Using fine emery paper, I removed any of the off colour material which took only a few minutes, being careful not to damage the plastic top surface. Then using a cotton bud, I stroked Danish Oil over the areas I had worked on. The effect was almost immediate and by the following day when the oil had dried, the result was better than I could have expected. In hindsight I should have removed every last vestige of the darkened wood and the result could have been perfect. I may have another go if I actually notice the marks again.
rosalan


----------



## Mikemoss (Sep 5, 2005)

That sounds good Rosalan, I'll give it a try as we have exactly the same problem on parts of the wood trim around our skink.

Up to now I've sprayed the woodwork with AutoGlym plastic and rubber treatment (I think that's what it's called) and it also does the trick for a while. Tends to wear off after a month or so and need repeating. It's also good for shining up plastic/formica table tops etc.


----------



## rosalan (Aug 24, 2009)

Thanks for the tip about AutoGlyn. The bonus with Danish oil is that you can continue to sand, after use and that it penetrates the wood so should (?) prevent any immediate recurring tarnishing . One problem I discovered is that I am allergic to the oil so I wear gloves.
Yes it is expensive but I have yet to find anything as good on plain timber.

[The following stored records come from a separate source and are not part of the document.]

-- ==== Sys2Proof/Laws/Assembler.lean ====
section
/-! SUPPORT. Reading back what the assembler writes: digits, numbers, words of a line, comments. -/

namespace Sys2Proof.Machine

theorem digitValue_digitChar : ∀ n < 16, ∀ base ∈ [10, 16], n < base → digitValue base (digitChar n) = some n := by
  decide

/-- No digit is a blank, begins a comment or reads as the prefix's `x`. -/
theorem digitChar_plain : ∀ n < 16, isBlank (digitChar n) = false ∧ digitChar n ≠ ';' ∧ digitChar n ≠ 'x' := by decide

theorem digits_plain {base : Nat} (hb : base ∈ [10, 16]) (k v : Nat) :
    ∀ c ∈ digits base k v, isBlank c = false ∧ c ≠ ';' ∧ c ≠ 'x' := by
  have pos : 0 < base ∧ base ≤ 16 := by
    rcases List.mem_pair.1 hb with rfl | rfl <;> decide
  induction k with
  | zero => simp [digits]
  | succ k ih =>
    intro c hc
    rcases List.mem_cons.1 hc with rfl | h
    · exact digitChar_plain _ (lt_of_lt_of_le (Nat.mod_lt _ pos.1) pos.2)
    · exact ih c h

/-- Reading `k` digits of `v` appends them to what was read before. -/
theorem parseDigits_digits {base : Nat} (hb : base ∈ [10, 16]) (k acc v : Nat) :
    parseDigits base acc (digits base k v) = some (acc * base ^ k + v % base ^ k) := by
  have pos : 0 < base ∧ base ≤ 16 := by
    rcases List.mem_pair.1 hb with rfl | rfl <;> decide
  induction k generalizing acc with
  | zero => simp [digits, parseDigits, Nat.mod_one]
  | succ k ih =>
    have lt := Nat.mod_lt (v / base ^ k) pos.1
    have h := digitValue_digitChar (v / base ^ k % base) (lt_of_lt_of_le lt pos.2) base hb lt
    simp only [digits, parseDigits, h, ih]
    have e : v % base ^ (k + 1) = base ^ k * (v / base ^ k % base) + v % base ^ k := by
      rw [pow_succ, Nat.mod_mul]
      omega
    rw [e, pow_succ]
    congr 1
    ring

/-- A text that does not begin with the prefix `0x` is read in decimal. -/
theorem parseNumber_decimal (c : Char) (cs : List Char) (h : ∀ d ∈ cs, d ≠ 'x') :
    parseNumber (c :: cs) = parseDigits 10 0 (c :: cs) := by
  unfold parseNumber
  split
  · contradiction
  · simp_all
  · rfl

/-- A number that fits in `k + 1` decimal digits, written in that many, is read back. -/
theorem parseNumber_decimalText (k v : Nat) (hv : v < 10 ^ (k + 1)) :
    parseNumber (decimalText (k + 1) v) = some v := by
  have h := parseDigits_digits (base := 10) (by decide) (k + 1) 0 v
  rw [Nat.zero_mul, Nat.zero_add, Nat.mod_eq_of_lt hv] at h
  rw [← h]
  exact parseNumber_decimal _ _ fun d hd => (digits_plain (by decide) k v d hd).2.2

/-- A number that fits in `k + 1` hexadecimal digits, written in that many, is read back. -/
theorem parseNumber_hexText (k v : Nat) (hv : v < 16 ^ (k + 1)) : parseNumber (hexText (k + 1) v) = some v := by
  have h := parseDigits_digits (base := 16) (by decide) (k + 1) 0 v
  rw [Nat.zero_mul, Nat.zero_add, Nat.mod_eq_of_lt hv] at h
  exact h

/-- No numeral holds a blank or begins a comment. -/
theorem numerals_plain (k v : Nat) :
    (∀ c ∈ decimalText k v, isBlank c = false ∧ c ≠ ';') ∧ ∀ c ∈ hexText k v, isBlank c = false ∧ c ≠ ';' := by
  have plain {base : Nat} (hb : base ∈ [10, 16]) : ∀ c ∈ digits base k v, isBlank c = false ∧ c ≠ ';' := fun c hc =>
    ⟨(digits_plain hb k v c hc).1, (digits_plain hb k v c hc).2.1⟩
  refine ⟨plain (by decide), fun c hc => ?_⟩
  rcases List.mem_cons.1 hc with rfl | hc
  · decide
  · rcases List.mem_cons.1 hc with rfl | hc
    · decide
    · exact plain (by decide) c hc

/-- Characters that are no blanks stay in the word being read. -/
theorem wordsFrom_plain (cur l rest : List Char) (h : ∀ c ∈ l, isBlank c = false) :
    wordsFrom cur (l ++ rest) = wordsFrom (l.reverse ++ cur) rest := by
  induction l generalizing cur with
  | nil => rfl
  | cons c cs ih =>
    rw [List.cons_append, wordsFrom, h c (by simp), if_neg (by decide), ih _ (fun d hd => h d (by simp [hd]))]
    simp

/-- Both names of every mnemonic stand for it. -/
theorem lookupMnemonic_spelling (k : Mnemonic) : lookupMnemonic (spelling k) = some k := by cases k <;> decide

theorem lookupMnemonic_sourceName (k : Mnemonic) : lookupMnemonic (sourceName k) = some k := by cases k <;> decide

theorem spelling_plain (k : Mnemonic) : (spelling k).all (fun c => !isBlank c && c != ';') = true := by
  cases k <;> rfl

theorem sourceName_plain (k : Mnemonic) : (sourceName k).all (fun c => !isBlank c && c != ';') = true := by
  cases k <;> rfl

/-- No name holds a blank or begins a comment. -/
theorem names_plain (k : Mnemonic) :
    (∀ c ∈ spelling k, isBlank c = false ∧ c ≠ ';') ∧ ∀ c ∈ sourceName k, isBlank c = false ∧ c ≠ ';' := by
  have h := List.all_eq_true.1 (spelling_plain k)
  have h' := List.all_eq_true.1 (sourceName_plain k)
  exact ⟨fun c hc => by simpa using h c hc, fun c hc => by simpa using h' c hc⟩

/-- A text without `;` is not cut, and what follows a `;` is. -/
theorem stripComment_text (l comment : List Char) (h : ∀ c ∈ l, c ≠ ';') :
    stripComment l = l ∧ stripComment (l ++ ';' :: comment) = l := by
  induction l with
  | nil => exact ⟨rfl, rfl⟩
  | cons c cs ih =>
    have hc : c ≠ ';' := h c (by simp)
    obtain ⟨h1, h2⟩ := ih fun d hd => h d (by simp [hd])
    simp only [stripComment] at h1 h2 ⊢
    simp [hc, h1, h2]

end Sys2Proof.Machine
end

I only bought it because wood specialist told me to, that and the fact it worked for me in my home on doors and skirting boards.
Good luck!

rosalan


----------



## Zebedee (Oct 3, 2007)

Danish oil is great, but it can dry with shiny streaks which look pretty naff!!

Sand thoroughly, and use progressively finer paper to get a very smooth finish. You must get down to bare wood or any remaining bits of varnish will show up like you wouldn't believe.

Wipe on some Danish oil, warming the first coat if you like to encourage deeper penetration.

After no longer than 10 minutes, vigorously wipe off all the excess oil with a soft, absorbent, but lint free cloth. Do not use kitchen tissue or you are sure to leave bits of it in the vanish.

*The wiping off is vital if you want a smooth, matt finish with no shiny streaks.*

Repeat two or three times for the best possible finish, and give it another coat or two every so often when it begins to look a bit tired.

Hope this helps.

Dave 

P.S. Have you discovered the Lemon Oil sold by Lakeland? It's not as durable as Danish, but is ideal for a quick polish of the dining table, and it acts as a very nice room freshener as well.


----------



## rosalan (Aug 24, 2009)

Thanks Zebedee.
I could not believe that the Danish oil would be so quick and effective. In the past I have used fine wire wool onto the dried oil before adding coats and building up a finish that is equal to the original varnished look while I think it is better for the timber for it penetrates the surface protecting it from future water damage.
rosalan


----------